Problem requirements> Repeat the records below exactly, beginning at the first line and finishing with the line that contains "record image. -/".

--- Records to process ---

-- ==== Sys2Proof/Machine/BeamGeo.lean ====
section
/-! DEFINITION. What a beam trace computes (R346 to R361): the beam's coordinates, culling, cells, ray pixels and fragments. -/

namespace Sys2Proof.Machine

/-- A beam record as a trace uses it (R346): its exact axes, limits and lines. -/
structure Beam where
  par : Bool
  nearp : Bool
  base : V3
  ux : V3
  uy : V3
  w : V3
  nearN : V3
  nearD : Rat
  tmin : Rat
  tmax : Rat
  root : Nat
  rx : Nat
  ry : Nat
  rw : Nat
  rh : Nat
  lines : List BLine
  deriving DecidableEq, Repr

/-- A two's-complement field of n bytes. -/
def sAt (b : Bytes) (off n : Nat) : Int :=
  let x := leAt b off n
  if x ≥ 2 ^ (8 * n - 1) then (x : Int) - 2 ^ (8 * n) else x

/-- R347: the beam of a valid record image. -/
def Beam.of (b : Bytes) : Option Beam :=
  let kind := leAt b 0 1
  let flags := leAt b 1 1
  let nl := leAt b 2 1
  let near := flags == 1
  match v3At b 0x10, v3At b 0x1C, v3At b 0x28, v3At b 0x34, f32Rat (leAt b 0x50 4), f32Rat (leAt b 0x54 4) with
  | some p, some o, some ux, some uy, some tmin, some tmax =>
    match v3At b 0x40, f32Rat (leAt b 0x4C 4), near with
    | none, _, true | _, none, true => none
    | n, d, _ =>
      let w := if kind == 0 then o.sub p else p
      let lines := (List.range nl).map fun k => (⟨sAt b (0x80 + 16 * k) 4, sAt b (0x84 + 16 * k) 4, sAt b (0x88 + 16 * k) 8⟩ : BLine)
      let x : Beam :=
        { par := kind == 1, nearp := near, base := if kind == 0 then p else o, ux := ux, uy := uy, w := w
          nearN := n.getD ⟨0, 0, 0⟩, nearD := d.getD 0, tmin := tmin, tmax := tmax, root := leAt b 0x58 8
          rx := leAt b 0x60 2, ry := leAt b 0x62 2, rw := leAt b 0x64 2, rh := leAt b 0x66 2, lines := lines }
      if kind ≤ 1 && flags ≤ 1 && 1 ≤ nl && nl ≤ 8
          && !((b.drop 3).take 13).any (· != 0) && !((b.drop 0x68).take 24).any (· != 0)
          && !((b.take 256).drop (0x80 + 16 * nl)).any (· != 0)
          && tmin < tmax && (kind == 1 || tmin > 0) && det3 ux uy w != 0
          && 1 ≤ x.rw && 1 ≤ x.rh && x.rx + x.rw ≤ 32768 && x.ry + x.rh ≤ 32768
          && (lines.all fun l => l.a.natAbs ≤ 2 ^ 25 && l.b.natAbs ≤ 2 ^ 25 && l.c.natAbs ≤ 2 ^ 50 && !(l.a == 0 && l.b == 0))
          && canonical (dword x.root) && x.root % 128 == 0
      then some x else none
  | _, _, _, _, _, _ => none

/-- The lines of the region rectangle. -/
def Beam.rect (g : Beam) : List BLine := rectLines g.rx g.ry g.rw g.rh

/-- R348: the beam coordinates of a world point. -/
def Beam.coords (g : Beam) (p : V3) : V3 := solve3 g.ux g.uy g.w (p.sub g.base)

/-- R348: the depth key of a depth. -/
def Beam.kappa (g : Beam) (depth : Rat) : Rat := if g.par then -depth else 1 / depth

/-- The world point of beam coordinates. -/
def Beam.world (g : Beam) (c : V3) : V3 := ((g.base.add (g.ux.smul c.x)).add (g.uy.smul c.y)).add (g.w.smul c.z)

/-- Is a world point on the positive side of the near plane, where one applies? -/
def Beam.nearOk (g : Beam) (p : V3) : Bool := !g.nearp || g.nearN.dot p + g.nearD > 0

/-- R353: all points fail one and the same test. -/
def Beam.culled (g : Beam) (ps : List V3) : Bool :=
  let cs := ps.map g.coords
  cs.all (fun c => c.z ≤ g.tmin) || cs.all (fun c => c.z ≥ g.tmax)
    || (g.lines ++ g.rect).any (fun l => cs.all fun c =>
        256 * l.a * c.x + 256 * l.b * c.y + l.c * (if g.par then 1 else c.z) < 0)
    || ps.all (fun p => !g.nearOk p)

/-- R349: a snapped vertex: its position in 1/256 pixel and its key. -/
structure Snap where
  u : Int
  v : Int
  key : Nat
  deriving DecidableEq, Repr

def Beam.snap (g : Beam) (p : V3) : Option Snap :=
  let c := g.coords p
  if c.z ≤ g.tmin then none
  else
    let (u, v) := if g.par then (c.x, c.y) else (c.x / c.z, c.y / c.z)
    let x : Snap := ⟨ratRne (256 * u), ratRne (256 * v), ratF32 (g.kappa c.z)⟩
    let inr (k : Int) : Bool := decide (-(2 ^ 23) ≤ k) && decide (k < 2 ^ 23)
    if inr x.u && inr x.v && (fp32.val x.key).isInf == false then some x else none

/-! ### Triangles on cells -/

def keyPlane (x y z : Snap) : KPlane :=
  let k (s : Snap) : Rat := (f32Rat s.key).getD 0
  let u (s : Snap) : Rat := (s.u : Rat) / 256
  let v (s : Snap) : Rat := (s.v : Rat) / 256
  let du1 := u y - u x
  let dv1 := v y - v x
  let dk1 := k y - k x
  let du2 := u z - u x
  let dv2 := v z - v x
  let dk2 := k z - k x
  let d := du1 * dv2 - du2 * dv1
  let a := (dk1 * dv2 - dk2 * dv1) / d
  let b := (du1 * dk2 - du2 * dk1) / d
  ⟨ratF32 a, ratF32 b, ratF32 (k x - a * u x - b * v x)⟩

/-- R357: the evaluation at a point given in 1/256 pixel. -/
def KPlane.eval (p : KPlane) (q : Pt) : Nat :=
  let t := (fp32.fma .rn (fp32.val p.b) (fp32.val (ratF32 (q.2 / 256))) (fp32.val p.c)).val
  (fp32.fma .rn (fp32.val p.a) (fp32.val (ratF32 (q.1 / 256))) (fp32.val t)).val

def KPlane.infinite (p : KPlane) : Bool := (fp32.val p.a).isInf || (fp32.val p.b).isInf || (fp32.val p.c).isInf

/-- The outcome of the depth test. -/
inductive DepthRes where
  | nearer | farther | conflict
  deriving DecidableEq, Repr

/-- R357: the depth test of T against S at the vertices of a cell. -/
def depthTest (t s : KPlane) (p : List Pt) : DepthRes :=
  let es := p.map fun q => (fp32.val (t.eval q), fp32.val (s.eval q))
  if t.infinite || s.infinite || es.any fun e => e.1.isNan || e.2.isNan then .conflict
  else if es.all fun e => e.1.cmp e.2 == .gt then .nearer
  else if es.all fun e => e.1.cmp e.2 == .lt then .farther
  else .conflict

def BWork.addRay (w : BWork) (ps : List (Nat × Nat)) : BWork :=
  { w with ray := w.ray ++ ps.filter fun p => !w.ray.contains p }

/-- The root cell's region. -/
def Beam.rootPoly (g : Beam) : List Pt := clipAll g.lines (rectPoly g.rx g.ry g.rw g.rh)

/-- R355, R358: the start of a trace with a number of free records. R355 says nothing of a root cell of zero area: DESIGN CHOICE, it
is no cell and takes no record (log entry 70). -/
def Beam.start (g : Beam) (free : Nat) : BWork :=
  match g.rootPoly with
  | [] => { free := free }
  | p =>
    if free == 0 then { ray := (pixelsOf p).map (·.1) }
    else { cells := [⟨p, edgeLines p g.lines, none⟩], free := free - 1 }

/-- R356 step 3: the pieces of a cell outside a triangle's edges, each with the lines that bound it: the cell's, and the edges up
to the one that it lies outside. -/
def outerPieces (whole : List Pt) (lines : List BLine) : List BLine → List Pt → List (List Pt × List BLine)
  | [], _ => []
  | e :: r, cur =>
    let sides := whole.map e.side
    let cut := sides.any (· > 0) && sides.any (· < 0)
    let q := if cut then clipLine e.flip cur else []
    (if q.isEmpty then [] else [(q, edgeLines q (lines ++ [e]))]) ++ outerPieces whole (lines ++ [e]) r (clipLine e cur)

---

Written reply>
-- ==== Sys2Proof/Machine/BeamGeo.lean ====
section
/-! DEFINITION. What a beam trace computes (R346 to R361): the beam's coordinates, culling, cells, ray pixels and fragments. -/

namespace Sys2Proof.Machine

/-- A beam record as a trace uses it (R346): its exact axes, limits and lines. -/
structure Beam where
  par : Bool
  nearp : Bool
  base : V3
  ux : V3
  uy : V3
  w : V3
  nearN : V3
  nearD : Rat
  tmin : Rat
  tmax : Rat
  root : Nat
  rx : Nat
  ry : Nat
  rw : Nat
  rh : Nat
  lines : List BLine
  deriving DecidableEq, Repr

/-- A two's-complement field of n bytes. -/
def sAt (b : Bytes) (off n : Nat) : Int :=
  let x := leAt b off n
  if x ≥ 2 ^ (8 * n - 1) then (x : Int) - 2 ^ (8 * n) else x

/-- R347: the beam of a valid record image. -/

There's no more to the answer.